State revises economic growth forecast lower

Advertiser Staff

Hawai'i's $61.8-billion economy will grow at a slightly lower rate than previously forecast this year and next, according a new forecast from the state Department of Business, Economic Development and Tourism.

The forecast calls for the economy to grow by 2.5 percent when inflation is accounted for, or lower than the 2.8 percent the state had been expecting.

The lower projection was driven by several factors, including higher-than-expected inflation and tourism counts that are expected to decline this year. The state's forecast for visitor arrivals calls for a 1.4 percent decline this year given continued sluggishness in air travel coupled with NCL America pulling two cruise ships out of interisland cruises.

Previously the state had thought visitor arrivals would grow by 1 percent this year, reversing a 0.8 percentage decline that occurred in 2007.

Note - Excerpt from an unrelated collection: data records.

-- ==== Sys2Proof/Machine/Regs.lean ====
section
/-! DEFINITION. Register reads and writes (R17, R18): mailbox windows (R30-R38), controller properties (R358), and the register blocks of the
module's address map (R22). -/

namespace Sys2Proof.Machine

/-- The low and the high word of a 64-bit quantity (R17). -/
def lo32 (v : Nat) : Nat := v % 2 ^ 32
def hi32 (v : Nat) : Nat := v / 2 ^ 32 % 2 ^ 32

/-- An integer as 16-bit two's complement. -/
def int16 (x : Int) : Nat := unsign 16 x

/-! ### Blocks of the register region (R22) -/

/-- The register blocks: CLU, ARR, SCH and others by their base in the register region, the distance between blocks, and their count. -/
inductive RegBlock where
  | prt | clu | arr | num | qnt | thy | schClu | schPart | tie | fen | dil | irs | ast | nvm | ftl | ftlModule | lnk | lnkTrunk | lnkModule
  | rst | clk | pwr | fws | cal | ras | dbg
  deriving DecidableEq, Repr

/-- Block, base in the register region, stride, count (R103, R147, R171, R197, R218, R235, R257, R285, R323, R357, R388, R414, R442, R470,
R489, R509, R524). The stride of an ARR block counts arrays: sixteen strides of 0x100 to a cluster. -/
def regBlocks : List (RegBlock × Nat × Nat × Nat) := [
  (.prt, 0x10000, 0x1000, 1), (.clu, 0x100000, 0x1000, 32), (.arr, 0x200000, 0x100, 512), (.num, 0x300000, 0x100, 32),
  (.qnt, 0x400000, 0x100, 32), (.thy, 0x500000, 0x100, 32), (.schClu, 0x600000, 0x100, 32), (.schPart, 0x680000, 0x100, 16),
  (.tie, 0x700000, 0x100, 16), (.fen, 0x800000, 0x40, 64), (.dil, 0x880000, 0x100, 16), (.irs, 0x900000, 0x40, 128),
  (.ast, 0x980000, 0x100, 16), (.nvm, 0xA00000, 0x100, 17), (.ftl, 0xB00000, 0x100, 32), (.ftlModule, 0xB04000, 0x100, 1),
  (.lnk, 0xC00000, 0x40, 96), (.lnkTrunk, 0xC80000, 0x40, 8), (.lnkModule, 0xC90000, 0x100, 1), (.rst, 0xD00000, 0x1000, 1),
  (.clk, 0xD10000, 0x1000, 1), (.pwr, 0xD20000, 0x1000, 1), (.fws, 0xE00000, 0x1000, 1), (.cal, 0xE10000, 0x1000, 1),
  (.ras, 0xF00000, 0x1000, 1), (.dbg, 0xF80000, 0x10000, 1) ]

/-- Base of the register region, and of the window on the firmware store (R22, R472). -/
def regBase : Nat := 0x014000000000
def fwsWindow : Nat := 0x014200000000

/-- The block, index and offset a module address names; none: no register block lies there. -/
def regAt (a : Nat) : Option (RegBlock × Nat × Nat) :=
  let o := a - regBase
  if a < regBase || a % 4 != 0 then none
  else (regBlocks.find? fun b => decide (b.2.1 ≤ o) && decide (o < b.2.1 + b.2.2.1 * b.2.2.2)).map fun b =>
    (b.1, (o - b.2.1) / b.2.2.1, (o - b.2.1) % b.2.2.1)

/-! ### Clusters (R147, R171, R197, R218, R235, R257) -/

def cluReg (s : State) (c off : Nat) : Nat :=
  let k := cluster s c
  if off = 0x000 then c + meshX c * 2 ^ 8 + meshY c * 2 ^ 12 + c / 8 * 2 ^ 16 + workingArrays s c * 2 ^ 20
  else if off = 0x004 then k.segCfg.toNat
  else if 0x010 ≤ off && off < 0x020 then (tget 0 k.xlat ((off - 0x010) / 4)).toNat
  else if 0x020 ≤ off && off < 0x030 then (slot s c ((off - 0x020) / 4)).job.toNat
  else if off = 0x030 then cacheSegs s c + 8 * bnat !k.clearing.isEmpty
  else if off = 0x038 then lo32 k.cacheHit.toNat
  else if off = 0x03C then hi32 k.cacheHit.toNat
  else if off = 0x040 then lo32 k.cacheMiss.toNat
  else if off = 0x044 then hi32 k.cacheMiss.toNat
  else if off = 0x048 then k.backinv.toNat
  else if off = 0x04C then k.nbFault.toNat
  else if off = 0x050 then lo32 k.cycle.toNat
  else if off = 0x054 then hi32 k.cycle.toNat
  else if 0x400 ≤ off && off < 0x800 then (tget 0 (slot s c ((off - 0x400) / 256)).tkt ((off - 0x400) / 4 % 64)).toNat
  else 0

def cluClear (s : State) (c off : Nat) : State :=
  if off = 0x048 then updClu s c fun k => { k with backinv := 0 }
  else if off = 0x04C then updClu s c fun k => { k with nbFault := 0 }
  else s
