-- ==== Sys2Proof/Machine/Functions.lean ====
section
/-! DEFINITION. PCIe functions (R95, R361): function-level resets, and virtual functions that exist or cease to exist. -/

namespace Sys2Proof.Machine

/-- FUNCTION_LEVEL_RESET: the function's controller is reset; EN is cleared and DMA_BLOCK set on every mailbox it owns (R361). -/
def execFunctionLevelReset (fn : Fn) (s : State) : Res :=
  if !ctrlExists s fn.val || s.rst.active then .next s else .next (resetCtrl (flrMailboxes s fn) fn.val)

/-- The SR-IOV capability written: VFs that cease to exist have their controllers reset as by a function-level reset, and mailboxes that pass
to another function are reset (R31, R33, R95). -/
def sriovWrite (s : State) (enable : Bool) (n : Nat) : State :=
  let new := updPrt s fun t => { t with vfEnable := enable, numVFs := n }
  let gone := (List.range 17).filter fun v => vfExists s v && !vfExists new v
  let came := (List.range 17).filter fun v => !vfExists s v && vfExists new v
  let new := (gone ++ came).foldl resetCtrl new
  ownerChange s new

/-- Some VF exists before and not after, or after and not before. -/
def vfsChange (s : State) (enable : Bool) (n : Nat) (come : Bool) : Bool :=
  let new := updPrt s fun t => { t with vfEnable := enable, numVFs := n }
  (List.range 17).any fun v => if come then !vfExists s v && vfExists new v else vfExists s v && !vfExists new v

/-- VF_ENABLE: a write to the capability by which some VF exists again, with CC.EN clear. -/
def execVfEnable (enable : Bool) (numVFs : Fin 17) (s : State) : Res :=
  if s.rst.active || !vfsChange s enable numVFs.val true then .next s else .next (sriovWrite s enable numVFs.val)

/-- VF_DISABLE: a write to the capability by which some VF ceases to exist. -/
def execVfDisable (enable : Bool) (numVFs : Fin 17) (s : State) : Res :=
  if s.rst.active || !vfsChange s enable numVFs.val false then .next s else .next (sriovWrite s enable numVFs.val)

end Sys2Proof.Machine
end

"We still expect continued job growth in professional and business services, construction, food service and health services that should counter weakened visitor activity," said Theodore E. Liu, DBEDT director, in a press statement.

"As a result, we continue to forecast moderate economic growth during the next few years."

Other revisions in the forecast include:

  • Visitor expenditures will rise 1.5 percent this year instead of the 4 percent projected previously.

  • Honolulu's rate of inflation will be 4 percent instead of 3.8 percent.

  • Personal income adjusted for inflation will grow at a 1.6 percent pace instead of 1.8 percent.

    The state also lowered its economic growth projection for next year in lowering visitor arrival expectations for 2009.

    It now expects the economy, as measured by gross domestic product adjusted for inflation, to increase 2.5 percent instead of 2.7 percent.